Quick Start: Robot Testing with phi4:14b¶
Date: 2025-10-11
Goal: Test Ollama local LLM (phi4:14b) with GO2 robot
Time Estimate: 2-3 hours total
☕ Morning Setup (30 min)¶
Step 1: Reboot Thor for Clean GPU State¶
# On Thor
sudo reboot
Wait ~2 minutes for system to come back up
Step 2: Install jtop for GPU Monitoring¶
# SSH back into Thor after reboot
ssh thor
# Pull latest code
cd ~/shadowhound
git pull origin feature/local-llm-support
# Install jtop (requires sudo, ~10 min)
sudo ./scripts/install_jtop_thor.sh
# Verify installation
systemctl status jtop.service # Should be active (running)
sudo jtop # Should show GPU metrics, not N/A
# Press 'q' to exit
Success Check: - ✅ jtop shows GPU memory (MiB/GiB) - ✅ jtop shows GPU utilization % - ✅ No "N/A" values
Step 3: Verify Ollama Container Running¶
# On Thor
docker ps | grep ollama
# Should show: ghcr.io/nvidia-ai-iot/ollama:r38.2.arm64-sbsa-cu130-24.04
# If not running, start it
./scripts/setup_ollama_thor.sh
Step 4: Test phi4:14b Baseline Performance¶
# On Thor
docker exec ollama ollama run --verbose phi4:14b "Count from 1 to 10, one number per line."
# Watch the output for speed metrics:
# eval rate: should be 15-20 tok/s ✅
# If <10 tok/s, something is wrong ❌
Example Good Output:
1
2
3
...
10
total duration: 2.5s
load duration: 800ms
prompt eval rate: 50 tok/s
eval rate: 18.5 tok/s ← CHECK THIS!
If slow (<10 tok/s): GPU degradation issue present, see troubleshooting below
Step 5: Setup Monitoring Terminals¶
On Thor, open 3 terminal windows:
Terminal 1 (jtop - GPU monitoring):
sudo jtop
Leave this open to watch GPU memory and utilization
Terminal 2 (Docker stats - container monitoring):
watch -n 5 'docker stats ollama --no-stream'
Terminal 3 (Ollama logs - if needed):
docker logs -f ollama
🤖 Robot Testing (2 hours)¶
Pre-Flight Checklist¶
- [ ] Thor rebooted (clean GPU state)
- [ ] jtop installed and showing metrics
- [ ] phi4:14b baseline verified (15-20 tok/s)
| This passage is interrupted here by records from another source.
/-- While the core waits it stays at the Fx0A that waits: every step keeps this. -/
def Obligations.StepKeepsTheWaitAtItsFx0A : Prop :=
  ∀ s t : State, s.WaitInv → step s = .next t → t.WaitInv

/-- A halted core stays at the CALL or RET that halted it, in the condition that did: every step keeps this. -/
def Obligations.StepKeepsTheHaltPrecise : Prop :=
  ∀ s t : State, s.HaltInv → step s = .next t → t.HaltInv

/-- The state after reset has the three invariants, under every value of the parameters. -/
def Obligations.ResetHasTheInvariants : Prop :=
  ∀ c : Config, (State.resetWith c).Inv ∧ (State.resetWith c).WaitInv ∧ (State.resetWith c).HaltInv

/-- R36's runs: every interleaving of steps and host operations that keeps the loader contract, from a state with the
three invariants, answers a state, and that state has them. A run may reset and load a new image at any point; one that
starts fresh, with a load allowed before the first step, starts from a state that is running and not waiting, as a reset
leaves it (ResetState). -/
def Obligations.EveryInterleavingKeepsTheInvariants : Prop :=
  ∀ (fresh : Bool) (es : List Event) (s : State), s.Inv → s.WaitInv → s.HaltInv →
    (fresh = true → s.status = .running ∧ s.wait = none) → keepsLoadContract fresh es = true →
    ∃ t, runEvents es s = .next t ∧ t.Inv ∧ t.WaitInv ∧ t.HaltInv

/-! ### Reset and the host's operations (70_reset_and_hazards.md, 20_memory.md) -/

/-- R120: execution starts at 0x200, running and not waiting, and program bytes are written from 0x200 up. -/
def Obligations.EntryPoint : Prop :=
  State.reset.pc = 0x200 ∧ State.reset.status = .running ∧ State.reset.wait = none ∧
  (∀ s : State, (hostReset s).pc = 0x200 ∧ (hostReset s).status = .running ∧ (hostReset s).wait = none) ∧
  (∀ (s : State) (image : List Byte), Memory.wf s.cfg s.mem → image.length ≤ 3584 →
    ∃ t, load image s = .next t ∧ ∀ k (h : k < image.length), t.memRead (0x200 + k) = image[k])

/-- What reset leaves, from any state and under any parameters: FONT in 0x000..0x04F and zeros above, every register
and timer 0 but PC, which is 0x200, an empty stack, a clear screen, no key, running, not waiting (the spec's decision
D33; `cfg` and `draws` are the model's own, logs 1 and 3). -/
def Obligations.ResetState : Prop :=
  ∀ s : State,
    (∀ r, (hostReset s).reg r = 0) ∧ (hostReset s).i = 0 ∧ (hostReset s).pc = 0x200 ∧ (hostReset s).stack = [] ∧
    (hostReset s).dt = 0 ∧ (hostReset s).st = 0 ∧
    (∀ k : Fin 80, (hostReset s).memRead k.val = s.cfg.font[k]) ∧
    (∀ a, 0x050 ≤ a → a ≤ 0xFFF → (hostReset s).memRead a = 0) ∧
    (∀ px py, (hostReset s).fb.pixel px py = false) ∧ (∀ k, (hostReset s).keyAt k = false) ∧
    (hostReset s).wait = none ∧ (hostReset s).status = .running ∧ (hostReset s).cfg = s.cfg

/-- The loader contract: load writes the image verbatim from 0x200 up and nothing else, the reserved area among what
stays. That an image of more than 3584 bytes is refused is the model's choice (log 8). -/
def Obligations.LoadWritesTheImageVerbatim : Prop :=
  (∀ (s : State) (image : List Byte), image.length ≤ 3584 →
    ∃ t, load image s = .next t ∧
      (Memory.wf s.cfg s.mem → ∀ k (h : k < image.length), t.memRead (0x200 + k) = image[k]) ∧
      (∀ a, a ≤ 0xFFF → a < 0x200 ∨ 0x200 + image.length ≤ a → t.memRead a = s.memRead a) ∧
      FrameBut [.memory] s t ∧ (∀ r, t.reg r = s.reg r) ∧ t.pc = s.pc) ∧
  (∀ (s : State) (image : List Byte), image.length > 3584 → load image s = .refused (.oversizedImage image.length))

/-- A new program in the middle of a run: from any state, reset() and load(image) leave the image from 0x200 up and the
reset contents everywhere else, nothing of the previous program, and the core at 0x200 with every other field as after
reset (`cfg` and `draws` are the model's own and stay, logs 1 and 3). -/
def Obligations.ResetThenLoadStartsANewProgram : Prop :=
  ∀ (s : State) (image : List Byte), image.length ≤ 3584 →
    ∃ t, runEvents [.reset, .load image] s = .next t ∧
      (∀ k (h : k < image.length), t.memRead (0x200 + k) = image[k]) ∧
      (∀ k : Fin 80, t.memRead k.val = s.cfg.font[k]) ∧
      (∀ a, 0x050 ≤ a → a < 0x200 → t.memRead a = 0) ∧
      (∀ a, 0x200 + image.length ≤ a → a ≤ 0xFFF → t.memRead a = 0) ∧
      t = { State.resetWith s.cfg with mem := t.mem, draws := s.draws } ∧ Memory.wf t.cfg t.mem

/-- tick decrements both timers with their floor at 0, and set_key writes one key; neither changes anything else,
whatever the core's status (that one tick decrements both, also while halted, is the spec's decision D35, log 9). The
read ports give FB and the timers and change nothing. -/
def Obligations.HostOperations : Prop :=
  (∀ s : State, (tick s).dt.toNat = s.dt.toNat - 1 ∧ (tick s).st.toNat = s.st.toNat - 1 ∧
    FrameBut [.delay, .sound] s (tick s) ∧ (tick s).pc = s.pc) ∧
  (∀ (s : State) (k j : Nibble) (b : Bool), (setKey k b s).keyAt j = if j = k then b else s.keyAt j) ∧
  (∀ (s : State) (k : Nibble) (b : Bool), (∀ p, Part.Same s (setKey k b s) p) ∧ (setKey k b s).pc = s.pc ∧
    (setKey k b s).cfg = s.cfg) ∧
  (∀ (s : State) (x y : Nat), x < 64 → y < 32 →
    (readFb s).flat[y * 64 + x]? = some (s.fb.pixel x y)) ∧
  (∀ s : State, readTimers s = (s.dt, s.st)) ∧
  (∀ s : State, transition .readFb s = .next s ∧ transition .readTimers s = .next s)
end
- [ ] GO2 robot powered on
- [ ] ROS2 bridge running (go2_ros2_sdk on Thor)
- [ ] Monitoring terminals open
Test Phase 1: Launch Mission Agent (10 min)¶
On laptop in devcontainer:
# Terminal 1: Launch mission agent
ros2 launch shadowhound_mission_agent mission_agent.launch.py \
agent_backend:=ollama \
ollama_base_url:=http://192.168.50.10:11434 \
ollama_model:=phi4:14b \
web_host:=0.0.0.0 \
web_port:=8080
Watch for:
============================================================
🔍 VALIDATING LLM BACKEND CONNECTION
============================================================
Testing ollama backend...
✅ Ollama service responding
✅ Model 'phi4:14b' available
✅ Test prompt succeeded
============================================================
✅ Ollama backend validation PASSED
============================================================
Check jtop on Thor: GPU memory should jump to ~7-8GB when model loads
Open browser: http://localhost:8080 - Should show: Backend: OLLAMA, Model: phi4:14b
✅ Success: Mission agent running, backend validated, dashboard accessible
Test Phase 2: Text-Only Tests (15 min)¶
Test 1: Simple Response
Mission: "Describe what you are in one sentence"
Expected: Fast response (<3s), coherent answer
Test 2: JSON Generation
Mission: "Generate JSON with these keys: action='test', status='ok', value=42"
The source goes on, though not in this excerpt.